Department of Anesthesiology and Critical Care, University of Pennsylvania Perelman School of Medicine, Philadelphia, PA, USA.
Department of Anesthesiology, Washington University School of Medicine in St. Louis, St. Louis, MO, USA.
Br J Anaesth. 2022 Nov;129(5):643-646. doi: 10.1016/j.bja.2022.06.023. Epub 2022 Jul 22.
We discuss a newly published study examining how phrases are used in clinical trials to describe results when the estimated P-value is close to (slightly above or slightly below) 0.05, which has been arbitrarily designated by convention as the boundary for 'statistical significance'. Terms such as 'marginally significant', 'trending towards significant', and 'nominally significant' are well represented in biomedical literature, but are not actually scientifically meaningful. Acknowledging that 'statistical significance' remains a major determinant of publication, we propose that scientific journals de-emphasise the use of P-values for null hypothesis significance testing, a purpose for which they were never intended, and avoid the use of these ambiguous and confusing terms in scientific articles. Instead, investigators could simply report their findings: effect sizes, P-values, and confidence intervals (or their Bayesian equivalents), and leave it to the discerning reader to infer the clinical applicability and importance. Our goal should be to move away from describing studies (or trials) as positive or negative based on an arbitrary P-value threshold, and rather to judge whether the scientific evidence provided is informative or uninformative.

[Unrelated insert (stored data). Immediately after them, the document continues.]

section
/-! The step by what the environment's list of moves holds, and poll iterations of an idle block: what later proofs use
instead of unfolding `step`, `freePoll` and `pollIteration`. -/

namespace Sys2Proof.Machine

/-- With `BUSY = 0` no engine runs (00_scope.md R15). -/
theorem pollIteration_of_idle (w : BitVec 12) (s : State) (hb : s.busy = false) : pollIteration w s = .next s := by
  simp [pollIteration, hb]

theorem freePoll_of_busy (s : State) (hb : s.busy = true) :
    freePoll s = pollIteration (Config.freeInput s.freeIndex) { s with freeIndex := s.freeIndex + 1 } := by
  simp [freePoll, hb]

theorem freePoll_of_idle (s : State) (hb : s.busy = false) : freePoll s = .next s := by
  simp [freePoll, hb]

/-- A move the environment gives is taken off its list and performed. -/
theorem step_of_pending_cons (s : State) (m : Move) (rest : List Move) (hp : s.pending = m :: rest) :
    step s = perform m { s with pending := rest } := by
  simp [step, hp]

/-- Where the environment gives no move, the step is a poll iteration with a free input (log 5). -/
theorem step_of_pending_nil (s : State) (hp : s.pending = []) : step s = freePoll s := by
  simp [step, hp]

@[simp] theorem perform_poll (w : BitVec 12) (s : State) : perform (.poll w) s = pollIteration w s := rfl

end Sys2Proof.Machine

open Sys2Proof Sys2Proof.Machine

/-- Settles O6, by what the environment's list holds: a poll input, or no move in a running or in an idle block. -/
theorem stepPollsWithTheGivenOrAFreeInput : Obligations.StepPollsWithTheGivenOrAFreeInput := by
  refine ⟨fun s w rest hp => ?given, fun s hp hb => ?free, fun s hp hb => ?idle⟩
  case given => rw [step_of_pending_cons s _ rest hp, perform_poll]
  case free => rw [step_of_pending_nil s hp, freePoll_of_busy s hb]
  case idle => rw [step_of_pending_nil s hp, freePoll_of_idle s hb]

/-- Settles O13: the poll iteration tests `BUSY` before it looks at the input. -/
theorem idlePollChangesNothing : Obligations.IdlePollChangesNothing :=
  fun s w hb => pollIteration_of_idle w s hb

end

section
/-! What the lines of a poll iteration may change, once for every line: the working registers of the engines, the
buffer, the trace and the sample count, and `PHASE` only upwards (10_state.md R22, R23). -/

namespace Sys2Proof.Machine

/-! ### The relation -/

/-- `t` has every field of `s` but the working registers, the buffer, the trace and the sample count. -/
def CallFrame (s t : State) : Prop :=
  t =
    { s with
      phaseReg := t.phaseReg
      acq := t.acq
      bp := t.bp
      idx := t.idx
      edge := t.edge
      man := t.man
      buf := t.buf
      trace := t.trace
      samplesRead := t.samplesRead }
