/-- A PE control bus: DIV, the run in progress, queued runs, runs that have ended and settle, each with the grid time when it has
settled. -/
structure Bus where
  div : Nat
  run : Option PeRun
  queue : List PeRun
  settling : List (PeRun × Nat)
deriving DecidableEq, Repr

/-! ## Interrupts and jobs (12_site_services.md R338 to R348) -/

/-- What a job does (R327 to R341): a check order for VNUM m and whether the batch has stopped since its MARK, the evaluation of a site, of a record of an engine, flow control,
a datalog record to write (TYPE, FLAGS, payload), the sending of a datalog frame, nothing more. -/
inductive Work where
  | check (m : Nat) (stopped : Bool)
  | eval (site : Nat)
  | acq (a : Nat)
  | control
  | write (type flags : Nat) (body : List Byte)
  | frame
  | done
deriving DecidableEq, Repr

/-- A job (R341): batch, flow key within the batch (0 BATCH, 1 + site, 0x201 no site, 0x202 datalog frames), priority, hardware queue,
what it does, the due tick of a deferral in µs of TOD (R343). A job of flow control is an entry of queue 0; the job of a datalog frame
belongs to queue 1, whose entries are the records (log 16). -/
structure Job where
  b : Nat
  flow : Nat
  prio : Nat
  queue : Nat
  work : Work
  due : Option Nat
deriving DecidableEq, Repr

/-- The job scheduler (R341 to R344): ready jobs oldest first, entries that wait outside a full queue, deferred jobs, cores in
service with their job, cores out of service by a fault, batch served last per priority, a core that a RACK drains (R344), the grid
time at which each core fell free last (R342), the counts of queue group 0 (R338). -/
structure Sched where
  ready : List Job
  outside : List Job
  delayed : List Job
  cores : List (Nat × Job)
  faulted : List Nat
  turn : Tab Nat
  draining : Option Nat
  freed : Tab Nat
  dev : Tab QCount
deriving DecidableEq, Repr

/-- Interrupt controller and MSI-X (R345 to R348): pending, active and active-and-pending sources, target masks by source (an
unlisted source targets the Maltster; log 14), the mask of the cores that a signal has woken (R346), per function and vector
(4 × fn + vec) mask and pending bits and the table's message address and data. -/
structure Irq where
  pending : List Nat
  active : List Nat
  again : List Nat
  targets : Tab Nat
  woken : Nat
  masked : List Nat
  msiPend : List Nat
  msiTab : Tab (Nat × Nat)
deriving DecidableEq, Repr

/-! ## PCIe (15_links.md R404 to R406) -/

/-- The PCIe configuration: NumVFs and VF Enable, the functions in D3hot, the size exponents of BAR2 of the physical function and of the
virtual functions, Max_Payload_Size and Max_Read_Request_Size in bytes, the link's lanes and its speed in 0.1 GT/s. No row writes it: a
host sets it up before it sends commands (log 69). -/
structure Pcie where
  numVfs : Nat
  vfEnable : Bool
  d3 : List Nat
  pfBar2 : Nat
  vfBar2 : Nat
  mps : Nat
  mrrs : Nat
  lanes : Nat
  speed : Nat
deriving DecidableEq, Repr

/-! ## Start-up, images and retention (17_power_and_start.md, 20_registers.md) -/

/-- A last-gasp record to be written (R258, R525): DETAIL of the PWRFAIL report, t_w in grid time and time of day, the batches that existed
at t_w, each with V_pf where it was ARMED or RUNNING. -/
structure Gasp where
  cause : Nat
  tw : Nat
  tod : Nat
  batches : List (Nat × Option Nat)
deriving DecidableEq, Repr

/-- Start-up and image state (R477 to R486), boot window (R523) with VERIFY of its last load, whether BOOT_WIN was high, retention
(R524 to R527) with the record that a warning has still to write, the boundary-scan instruction in force (R515), the patch microwords
that every sequencer holds (R115, R485; log 56). -/
structure Boot where
  ready : Bool
  bootSafe : Bool
  source : Nat
  verify : Nat
  series : Nat
  fwPatch : Nat
  ucPatch : Nat
  imglen : Nat
  digest : List Byte
  bwLen : Nat
  bwOpen : Bool
  bwBusy : Bool
  bwReqErr : Bool
  bwPersist : Bool
  bwPersistFail : Bool
  bwVerify : Nat
  bwBuf : Tab Byte
  bwStrap : Bool
  ret : Tab Byte
  retWriting : Bool
  clrRefused : Bool
  gasp : Option Gasp
  scan : Nat
  patch : List (BitVec 160)
deriving DecidableEq, Repr

/-! ## The whole block -/

/-- Every field stands under its own docstring above, or here: `served` the taps that the Maltster has served, the longest ago
first (R278); `waits` the dispatched commands that wait; `peOrd` the number of PE scripts dispatched (R433); `free` and `out` the model's own (log 10). -/
structure State where
  pending : List Instr
  tb : TimeBase
  ptp : Ptp
  clks : Tab Clk
  clkOwner : Tab Nat
  trigOut : Tab TrigOut
  trigOutOwner : Tab Nat
  trigIn : Tab TrigIn
  trigInOwner : Tab Nat
  taps : Tab Tap
  netTaps : Nat
  udpPort : Nat
  served : List Nat
  waits : List Waiter
  batches : List (Nat × Batch)
  sliceOwner : Tab Nat
  busOwner : Tab Nat
  acqOwner : Tab Nat
  acqs : Tab Acq
  tdcs : Tab Tdc
  fixture : Tab Int
  cal : Cal
  flt : Faults
  rep : Repair
  ctrs : Tab Ctr
  wins : Tab Window64
  pwr : Power
  dram : Dram
  cellar : Cellar
  eths : Tab Eth
  syncs : List SyncRep
  commits : List CommitS
  scripts : List (Nat × Script)
  buses : Tab Bus
  peOrd : Nat
  sched : Sched
  irq : Irq
  pcie : Pcie
  boot : Boot
  pace : List Nat
  paceLow : Nat
  drvPins : Tab Bool
  denPins : Tab Bool
  free : Nat
  out : List Out
deriving DecidableEq, Repr

/-! ## Values at reset -/

/-- A stopped DUT clock output in format LVDS; its FREQ has no reset value in the manual (log 3). -/
def Clk.zero : Clk := ⟨0, 0, (0, 1), none, false, false, []⟩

我们讨论了一项新发表的研究,该研究探讨了当估计的 P 值接近(略高于或略低于)0.05 时,临床试验中如何使用短语来描述结果,这一值是根据惯例任意指定为“统计学意义”的界限。在生物医学文献中,“略有意义”、“有向显著趋势”和“名义上显著”等术语得到了很好的体现,但实际上并没有科学意义。我们承认“统计学意义”仍然是发表的主要决定因素,因此建议科学期刊不再强调使用 P 值进行零假设显著性检验,因为这不是它们的初衷,并且避免在科学文章中使用这些模糊和混淆的术语。相反,研究人员可以简单地报告他们的发现:效应大小、P 值和置信区间(或它们的贝叶斯等效物),并让有识之士自行推断临床适用性和重要性。我们的目标应该是不再根据任意的 P 值阈值来描述研究(或试验)为阳性或阴性,而是判断提供的科学证据是否有信息或无信息。